Попав в тень начинающих зеленеть лип, писатели бросились к пестро раскрашенной будочке с надписью «Воды».
Да, следует отметить первую странность этого страшного вечера. Не только у будочки, но и во всей аллее, параллельной Бронной улице, не было ни одного человека. В тот час, когда уж, кажется, и сил не было дышать, когда солнце, добела раскалив Москву, в сухом тумане валилось куда-то за Садовое кольцо, никто не пришел под липы, никто не сел на скамейку, пуста была аллея.
— Нарзану дайте,— попросил Мирцев.
— Нарзану нету,— ответила женщина в будочке.
— А что есть? — спросил Мирцев.
— Абрикосовая, только теплая,— сказала женщина.
— Ну, давайте, давайте, давайте,— нетерпеливо сказал Мирцев.
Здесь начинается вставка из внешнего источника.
/-! ## Installing books (R24, R29 to R31, R37) -/

/-- The manifests of the live requests of a job that stands switched out. -/
def Saved.liveManifests (x : Saved) : List Manifest :=
  ((x.saved.slots.filter fun e => e.2.held && !e.2.gone).map fun e =>
    manifestOf (memRead x.saved.hsram (x.mftBase + 64 * e.1) 64)).filter fun m => !terminal (mPhase m)

/-- The manifests of the caravans on this node: requests owned here and not terminal, those of switched-out jobs among
them, caravans being received, and parked copies. -/
def State.caravans (s : State) : List Manifest :=
  ((List.finRange 16).flatMap fun p =>
    (s.liveSlots p).map (s.manifest p) ++ ((s.part p).incoming.filter (·.accepted)).map (·.mft)) ++
  s.switchedOut.flatMap Saved.liveManifests ++ (s.parked.map (·.mft)).filter fun m => !terminal (mPhase m)

/-- Caravans on this node that carry the epoch of the previous book (R24, R26, R30). (DESIGN CHOICE: log 53) -/
def State.drainCount (s : State) : Nat :=
  match s.mgr.prev with
  | none => 0
  | some b => (s.caravans.filter fun m => mEpoch m = b.epoch).length

/-- Whether a book is the one that this node, taking over, completes the install of (R36). -/
def State.ownTakeover (s : State) (b : Book) : Bool :=
  decide (s.mgr.takeover = 1) && s.mgr.install.any fun x => decide (x.book.epoch = b.epoch)

/-- The standby command ends (R422). -/
def State.stbyDone (s : State) (st : Status) : State :=
  (((s.setRegFld 0x2020 63 48 st.toNat).setRegFld 0x2020 31 31 0).setRegFld 0x2020 16 16 0).modMgr fun g =>
    { g with copyTo := none, copyStarted := false, copyAcked := false }

/-- A manager stops acting as manager, with an event, and serves as a worker (R37). A standby command that runs ends with
PATH_LOST, its copy discarded (R422). -/
def State.stopManager (s : State) (st : Status) : State :=
  let s := (s.raise Ev.managerStopped st 16).modMgr fun g => { g with install := none, takeover := 0, role := .worker }
  if s.mgr.copyTo.isSome then s.stbyDone St.pathLost else s

/-- The role of a node under a book. A node that takes over stays manager under the book it completes. -/
def State.roleUnder (s : State) (b : Book) : State :=
  let me := s.fab.node
  let r : RkRole := if b.mgr = me ∨ s.ownTakeover b then .manager else if b.stby = some me then .standby else .worker
  let s := s.modMgr fun g => { g with role := if g.role = .none then .none else r }
  if r ≠ .manager ∧ s.mgr.copyTo.isSome then s.stbyDone St.pathLost else s

/-! ## Shared pages that become unreadable (R395) -/

/-- Every live request of this node's partitions that attends a page for which `bad` holds. (DEDUCED: log 79) -/
def State.sharedLostLive (s : State) (bad : Nat → Nat → Bool) : State :=
  (List.finRange 16).foldl (fun s p =>
    (s.liveSlots p).foldl (fun s k =>
      if (s.sharedPages p (s.manifest p k)).hit bad then s.loseShared p k else s) s) s

/-- The live requests of switched-out jobs that attend such a page: the manager is told now, and the partition gives up what
it holds of them as its job is switched in. (DEDUCED: log 79) -/
def State.sharedLostSaved (s : State) (bad : Nat → Nat → Bool) : State :=
  s.switchedOut.foldl (fun s x =>
    (x.saved.slots.filter fun e => e.2.held && !e.2.gone && !e.2.lost).foldl (fun s e =>
      let m := manifestOf (memRead x.saved.hsram (x.mftBase + 64 * e.1) 64)
      if !terminal (mPhase m) && (sharedIn (s.ownTable (some x.job.val) (mPtAddr m))).hit bad then
        let put := fun (y : Saved) =>
          if y.part = x.part ∧ y.job = x.job then
            { y with saved := { y.saved with slots := tabSet (fun _ => {}) y.saved.slots e.1 { e.2 with lost := true } } }
          else y
        let s := s.sendMgr x.part (ctlTagM m) (.lostRequest (mReqId m) .sharedPage (some m))
        { s with saves := s.saves.map put }
      else s) s) s

/-- The parked requests that attend such a page: the lead of the cache set tells the manager, and marks its copy STATE_LOST.
(DEDUCED: log 79) -/
def State.sharedLostParked (s : State) (bad : Nat → Nat → Bool) : State :=
  (s.parked.filter fun x => !terminal (mPhase x.mft) && !mFlag x.mft flStateLost &&
      decide ((s.setUnder x.mft).bind s.leadOf = some s.fab.node)).foldl (fun s x =>
    if (sharedIn (s.tableAt none ((x.base + 256) % 2 ^ 42))).hit bad then
      (s.sendMgr x.part (ctlTagM x.mft) (.lostRequest x.id .sharedPage (some x.mft))).setParked x
        (mSeal (mClean (mWithFlag x.mft flStateLost true)))
    else s) s

/-- Every request whose state this node holds that attends a page for which `bad` holds (R395). (DEDUCED: log 79) -/
def State.sharedLost (s : State) (bad : Nat → Nat → Bool) : State :=
  ((s.sharedLostLive bad).sharedLostSaved bad).sharedLostParked bad

/-- Whether the lines of a READ_REQ touch a page of `n` bytes at `a`. (DEDUCED: log 79) -/
def readTouches (f : Frame) (a n : Nat) : Bool := decide (hAddr f < a + n) && decide (a < hAddr f + 64 * hLines f)

/-- A book of a manager reaches a node: the status it answers, and the node after it. A manager that meets a newer book of
another manager stops, whatever it answers (R37). (DESIGN CHOICE: log 52) -/
def State.offerBook (s : State) (b : Book) : Status × State :=
  let s := if s.isManager ∧ b.mgr ≠ s.fab.node ∧ s.epochKind b.epoch = 1 ∧ s.ownTakeover b = false then s.stopManager St.ok
    else s
  let install := fun (s : State) (prev : Option Book) =>
    -- a standby that has failed since the book was made is none
    let cur := { b with stby := b.stby.filter fun n => !s.mgr.failedNodes.contains n }
    let s := (s.roleUnder b).modMgr fun g => { g with cur := some cur, prev := prev }
    (St.ok, (s.reexamineHeld.judgeHeld.sharedLost fun a _ => bookRemoved b a).parkAgain)
  match s.mgr.cur with
  | none => install s none
  | some c =>
    let held := (some c :: [s.mgr.prev]).filterMap id |>.find? fun x => x.epoch = b.epoch
    match held with
    | some x => if x.digest = b.digest ∧ x.mgr = b.mgr then (St.ok, s) else (St.staleEpoch, s)
    | none =>
      if b.epoch ≠ c.epoch + 1 then (St.staleEpoch, s)
      else if 0 < s.drainCount then (St.epochBusy, s)
      else install s (some c)

def State.bookInstall (s : State) (src : NodeId) (b : Book) : State :=
  let (st, s) := s.offerBook b
  s.sendCtl src (.bookAck b.epoch st s.epoch)

def execBookInstall (src : NodeId) (b : Book) (s : State) : Res := .next (s.ifTakes (s.bookInstall src b))

/-! ## Joining (R302, R303) -/

/-- The capability word (Table 11.6): stepping B, with feature bits as the present parts give. -/
def State.capWord (s : State) : Word :=
  let far := (List.range s.farGroups).any fun g => s.groupPresent g
  let nb := (List.range 32).any fun m => !(s.mu m).absent
  BitVec.ofNat 64 (3 + 3 * 16 + 0x12 * 2 ^ 12 + 2 * 2 ^ 20 + b2n nb * 2 ^ 32 + b2n far * 2 ^ 33 + 2 ^ 34 + 2 ^ 35)

def aufMax : Nat := 3

/-- A TYPE 6 frame. -/
def State.joinFrame (s : State) (dst : NodeId) (b : Body) : Frame :=
  NewFrame.build { tag := ctlTag, type := Ft.join, cls := 0, dst := dst, src := s.fab.node, unit := unitRk,
                   len := Config.plainBytes 6 % 4097 } none b

def State.sendJoin (s : State) : State := s.sendSeq (s.joinFrame s.boot.cfg.mgr (.join s.capWord))

/-- The manager judges a JOIN. -/
def State.judgeJoin (s : State) (n : NodeId) (caps : Word) : State :=
  let answer := fun (s : State) (st : Status) (b : Option Book) => s.sendSeq (s.joinFrame n (.ctl (.joinAnswer st b)))
  if aufMax < fld caps 3 0 ∨ fld caps 7 4 < aufMax then answer s St.joinVersion none
  else if s.nodeState n ≠ .removed then answer s St.joinDuplicate none
  else
    (answer s St.ok s.mgr.cur).modMgr fun g =>
      { g with waitingJoins := g.waitingJoins.filter (fun j => j.1 ≠ n) ++ [(n, caps)] }

/-- A JOIN at the manager; one that arrives during an install is answered after it. -/
def State.rxJoin (s : State) (n : NodeId) (caps : Word) : State :=
  if s.isManager = false then s
  else if s.mgr.install.isSome then
    s.modMgr fun g => { g with heldJoins := g.heldJoins ++ [(n, caps)] }
  else s.judgeJoin n caps

def execJoin (n : NodeId) (caps : Word) (s : State) : Res := .next (s.ifJoins (s.rxJoin n caps))

/-- The answer to this node's JOIN: it installs the book with no previous book, or is refused, and then sends no JOIN until
RETRY, not even a copy of the last.
(DESIGN CHOICE: log 98) -/
def State.rxJoinAnswer (s : State) (st : Status) (b : Option Book) : State :=
  let s := (s.setRegFld 0x301008 63 48 st.toNat).setRegFld 0x301008 0 0 0
  if st = St.ok then
    let s := s.modFab fun f => { f with joined := true, joinRefused := false }
    match b with
    | none => s
    | some b => ((s.roleUnder b).modMgr fun g => { g with cur := some b, prev := none }).judgeHeld
  else (s.modFab fun f => { f with
    joined := false, joinRefused := true, sent := f.sent.filter fun x => decide (hType x.frame ≠ Ft.join) }).raise
      Ev.joinRefused st 16

def execJoinAnswer (st : Status) (b : Option Book) (s : State) : Res := .next (s.ifJoins (s.rxJoinAnswer st b))

/-- RETRY: the node sends another JOIN (R303); the manager sends none (R302). RETRY reads as 1 until an answer comes.
(DESIGN CHOICE: log 98) -/
def State.retryJoin (s : State) : State :=
  if s.isManager then s else (s.setRegFld 0x301008 0 0 1).sendJoin

def execRetry (s : State) : Res := .next (s.ifReady (s.retryJoin))

/-! ## Cancels at the manager (R44) -/

def State.answerCancel (s : State) (to_ : NodeId) (m : Manifest) (st : Status) : State :=
  s.sendCtl to_ (.cancelAnswer (mReqId m) st (mOutput m)) (ctlTagM m)

/-- A cancel at the manager: it ends a request it owns, answers for one that has ended, and sends on any other.
(DESIGN CHOICE: log 57) -/
def State.cancelAtManager (s : State) (id : ReqId) (to_ : NodeId) : State :=
  match s.request id with
  | none => s
  | some r =>
    let ph := r.phase.toNat
    if terminal ph then s.answerCancel to_ r.mft St.alreadyDone
    else if r.node = s.fab.node ∧ (ph = Ph.atAdmit ∨ ph = Ph.resume) then
      (s.endAtManager r Ph.cancelled).answerCancel to_ r.mft St.cancelled
    else
      let dst := if ph = Ph.park then ((s.cacheSet (mCacheSet r.mft)).bind s.leadOf).getD r.node else r.node
      s.sendCtl dst (.cancel id to_ false) (ctlTagM r.mft)

/-! ## The end of an install -/

/-- The copy to a candidate standby: both books, every prompt log, the request table, the id counter, in that order.
(DESIGN CHOICE: log 60) -/
def State.stbyCopy (s : State) : State :=
  match s.mgr.copyTo with
  | none => s
  | some n =>
    if s.nodeState n ≠ .active ∨ n = s.fab.node then s.stbyDone St.operandRange
    else
      let g := s.mgr
      let l : List Mirror := (g.cur.toList.map .book) ++ (g.prev.toList.map .book) ++ g.logs.map .log ++
        g.requests.map .request ++ [.idBlock (g.nextId / 4096 * 4096)]
      (l.foldl (fun s m => s.sendCtl n (.mirror m)) s).modMgr fun g => { g with copyStarted := true }

/-- With the whole copy acknowledged, the manager issues a book that names the new standby. -/
def State.stbyBook (s : State) : State :=
  match s.mgr.copyTo, s.mgr.cur with
  | some n, some b =>
    if s.mgr.copyAcked ∧ s.mgr.install.isNone ∧ b.stby.isNone then s.issueBook { b with stby := some n } else s
  | _, _ => s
Абрикосовая дала обильную желтую пену, в воздухе запахло одеколоном. Напившись, литераторы немедленно начали икать, расплатились и уселись на скамейке лицом к пруду и спиною к Малой Бронной.
Тут приключилась вторая странность, касающаяся одного Мирцева. Он внезапно перестал икать, сердце его стукнуло и на мгновенье куда-то провалилось, потом вернулось, но тупая игла засела в нем; кроме того, Мирцева охватил необоснованный страх и ему захотелось тотчас же бежать с Патриарших без оглядки.
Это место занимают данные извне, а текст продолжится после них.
/-! ## Fabric time (R299, R300) -/

/-- LOCKED after eight consecutive Sync messages inside ±50 ns; cleared after three consecutive ones outside ±200 ns. -/
def Fab.syncSeen (b : Fab) (off : Int) : Fab :=
  let inside := decide (-50 ≤ off) && decide (off ≤ 50)
  let outside := decide (off < -200) || decide (200 < off)
  let w := if inside then b.within + 1 else 0
  let o := if outside then b.outside + 1 else 0
  { b with within := w, outside := o, holdover := false,
           locked := if 8 ≤ w then true else if 3 ≤ o then false else b.locked }

/-- The servo on an offset from the master: it slews by the amount it settles on, or steps the time where the offset exceeds
1 ms. (DESIGN CHOICE: log 66) -/
def State.servo (s : State) (off slew : Int) : State :=
  let s := (s.setReg 0x30A008 (BitVec.ofInt 64 off)).modFab fun b => b.syncSeen off
  if 1000000 < off ∨ off < -1000000 then
    let s := { s with pins := { s.pins with fabNs := ((s.pins.fabNs : Int) - off).toNat } }
    let s := (s.modFab fun b => { b with slew := 0 }).raise Ev.timeStepped St.ok 18
    (List.finRange 8).foldl (fun s k => s.gateEffect k) s
  else s.modFab fun b => { b with slew := slew }

/-- Whether one clock is better than another: of two that name one grandmaster, the one fewer steps away; else the smaller
PRIORITY1, then the better quality, the smaller PRIORITY2, the smaller identity. (PRESUMED: log 102) -/
def clockBetter (a b : PtpClock) : Bool :=
  if a.identity = b.identity then decide (a.steps < b.steps)
  else if a.prio1 ≠ b.prio1 then decide (a.prio1 < b.prio1)
  else if a.quality ≠ b.quality then decide (a.quality < b.quality)
  else if a.prio2 ≠ b.prio2 then decide (a.prio2 < b.prio2)
  else decide (a.identity < b.identity)

/-- The node's own clock, with the priorities of PTP_CFG (Table 11.7). (PRESUMED: log 102) -/
def State.ownClock (s : State) : PtpClock :=
  { prio1 := s.regFld 0x30A010 15 8, quality := Config.ptpQuality, prio2 := s.regFld 0x30A010 23 16,
    identity := Config.ptpIdentity, steps := 0 }

/-- The clock that the node's ports announce: a boundary clock's grandmaster, one step further, or its own.
(PRESUMED: log 102) -/
def State.ptpClock (s : State) : PtpClock :=
  match s.fab.master with
  | some (_, c) => { c with steps := c.steps + 1 }
  | none => s.ownClock

/-- Announce interval of the default profiles in nanoseconds: a clock counts once it has been heard twice within four of
them. (PRESUMED: log 102) -/
def announceNs : Nat := 2000000000

/-- An Announce: the best clock heard twice, where it is better than the node's own, is the grandmaster (R299).
(PRESUMED: log 102) -/
def State.announced (s : State) (k : PortId) (c : PtpClock) : State :=
  let before := s.fab.foreign.find? fun x => x.1 = k ∧ x.2.1 = c.identity
  let s := s.modFab fun b => { b with
    foreign := (b.foreign.filter fun x => !(decide (x.1 = k) && decide (x.2.1 = c.identity))) ++ [(k, c.identity, s.now)] }
  let taken := s.modFab fun b => { b with master := some (k, c) }
  if before.all fun x => x.2.2 + 4 * announceNs < s.now then s
  else
  match s.fab.master with
  | none => if clockBetter c s.ownClock then taken else s
  | some (k', d) =>
    if k = k' then (if clockBetter c s.ownClock then taken else s.modFab fun b => { b with master := none })
    else if clockBetter c d ∧ clockBetter c s.ownClock then taken else s

/-- A fixed timestamp delay of a port in nanoseconds (Table 11.7). -/
def State.ingressNs (s : State) (k : PortId) : Int := (s.regFld (portBase k + 0x48) 31 0 / 1000 : Nat)
def State.egressNs (s : State) (k : PortId) : Int := (s.regFld (portBase k + 0x48) 63 32 / 1000 : Nat)

/-- The timekeeper sends a PTP message by a port, in class 0, with the correction in CORR (R299). (PRESUMED: log 102) -/
def State.sendPtp (s : State) (k : PortId) (kind : PtpKind) (carries : Int) (correction : Int := 0)
    (twoStep : Bool := false) : State :=
  let m : PtpMsg := { kind := kind, domain := BitVec.ofNat 8 (s.regFld 0x30A010 7 0), twoStep := twoStep, carries := carries,
                      correction := correction, clock := s.ptpClock }
  s.enqueue k (NewFrame.build
    { tag := mkTag 0 0 Ct.plain 0 0 0 0 false false, type := Ft.ptp, cls := 0, dst := (s.port k).peer, src := s.fab.node,
      unit := unitTime, len := Config.plainBytes 5 % 4097 } none (.ptp m))

/-- A Sync of time `t1` that arrived, corrected, at `t2`: the offset goes to the servo, and the path delay is measured anew
(R299, R300). (PRESUMED: log 102) -/
def State.synced (s : State) (k : PortId) (t1 t2 slew : Int) : State :=
  let s := s.servo (t2 - t1 - (s.port k).pathDelay) slew
  let s := s.setPort k { s.port k with syncAt := none, lastSync := some (t1, t2), askedAt := some (s.now + s.egressNs k) }
  s.sendPtp k (if Config.ptpPeerToPeer then .pdelayReq else .delayReq) 0

/-- A PTP message at a port that takes part in PTP; one of another domain, and a Sync of another port than the grandmaster's,
is not used (R299). `stamp` is the hardware's timestamp of its arrival. (PRESUMED: log 102) -/
def State.ptpMessage (s : State) (k : PortId) (m : PtpMsg) (stamp slew : Int) : State :=
  let x := s.port k
  let t := stamp - s.ingressNs k
  let slave := (s.fab.master.map (·.1)) = some k
  if x.up = false ∨ s.regBit (portBase k) 3 = false ∨ m.domain.toNat ≠ s.regFld 0x30A010 7 0 then s
  else
    match m.kind with
    | .announce => s.announced k m.clock
    | .sync =>
      if ¬slave then s
      else if m.twoStep then s.setPort k { x with syncAt := some (t - m.correction) }
      else s.synced k m.carries (t - m.correction) slew
    | .followUp =>
      match x.syncAt with
      | some t2 => if slave then s.synced k m.carries (t2 - m.correction) slew else s
      | none => s
    | .delayReq => if slave then s else s.sendPtp k .delayResp t m.correction
    | .delayResp =>
      match x.askedAt, x.lastSync with
      | some t3, some (t1, t2) =>
        s.setPort k { x with askedAt := none, pathDelay := (t2 - t1 + (m.carries - m.correction - t3)) / 2 }
      | _, _ => s
    | .pdelayReq => s.sendPtp k .pdelayResp 0 (s.now + s.egressNs k - t + m.correction)
    | .pdelayResp =>
      match x.askedAt with
      | some t1 => s.setPort k { x with askedAt := none, pathDelay := (t - t1 - m.carries - m.correction) / 2 }
      | none => s

def execPtpMessage (k : PortId) (m : PtpMsg) (stampNs slewNs : Int) (s : State) : Res :=
  .next (s.ptpMessage k m stampNs slewNs)

/-- What a port sends that is not the slave of a clock: a Sync, in two steps with its Follow_Up or in one, and an Announce
where one is due (R299). (PRESUMED: log 102) -/
def State.ptpMaster (s : State) (k : PortId) (announce : Bool) : State :=
  if (s.port k).up = false ∨ s.regBit (portBase k) 3 = false ∨ (s.fab.master.map (·.1)) = some k then s
  else
    let s := if announce then s.sendPtp k .announce 0 else s
    let t : Int := s.now + s.egressNs k
    if Config.ptpTwoStep then (s.sendPtp k .sync 0 0 true).sendPtp k .followUp t else s.sendPtp k .sync t

/-- One idle CLK_T cycle (assumption log 5); every second of CLK_T the ports send their Sync, every other second their
Announce, the default profiles' intervals. (PRESUMED: log 102) -/
def State.idle (s : State) : State :=
  let s := s.idleTick
  if s.pins.clkT % 100000000 ≠ 0 then s
  else (List.finRange 8).foldl (fun s k => s.ptpMaster k (decide (s.pins.clkT % 200000000 = 0))) s

/-- Every master is lost: fabric time runs on from the root PLL in HOLDOVER. (DESIGN CHOICE: log 66) -/
def execPtpMasterLoss (s : State) : Res :=
  .next (s.modFab fun b => { b with master := none, foreign := [], holdover := true, slew := 0 })

end Sys2Proof.Machine
end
Мирцев тоскливо оглянулся, не понимая, что его встревожило. Он побледнел, вытер лоб платком, подумал: «Что это со мною? Этого никогда не было… сердце шалит… я переутомился. Пожалуй, пора бросить все — и в Кисловодск…»
И тут знойный воздух сгустился перед ним и соткался из воздуха прозрачный гражданин престранного вида. На маленькой головке жокейский картузик, клетчатый кургузый воздушный же пиджачок, ростом в сажень, но в плечах узок, худ неимоверно, и физиономия, прошу заметить, глумливая.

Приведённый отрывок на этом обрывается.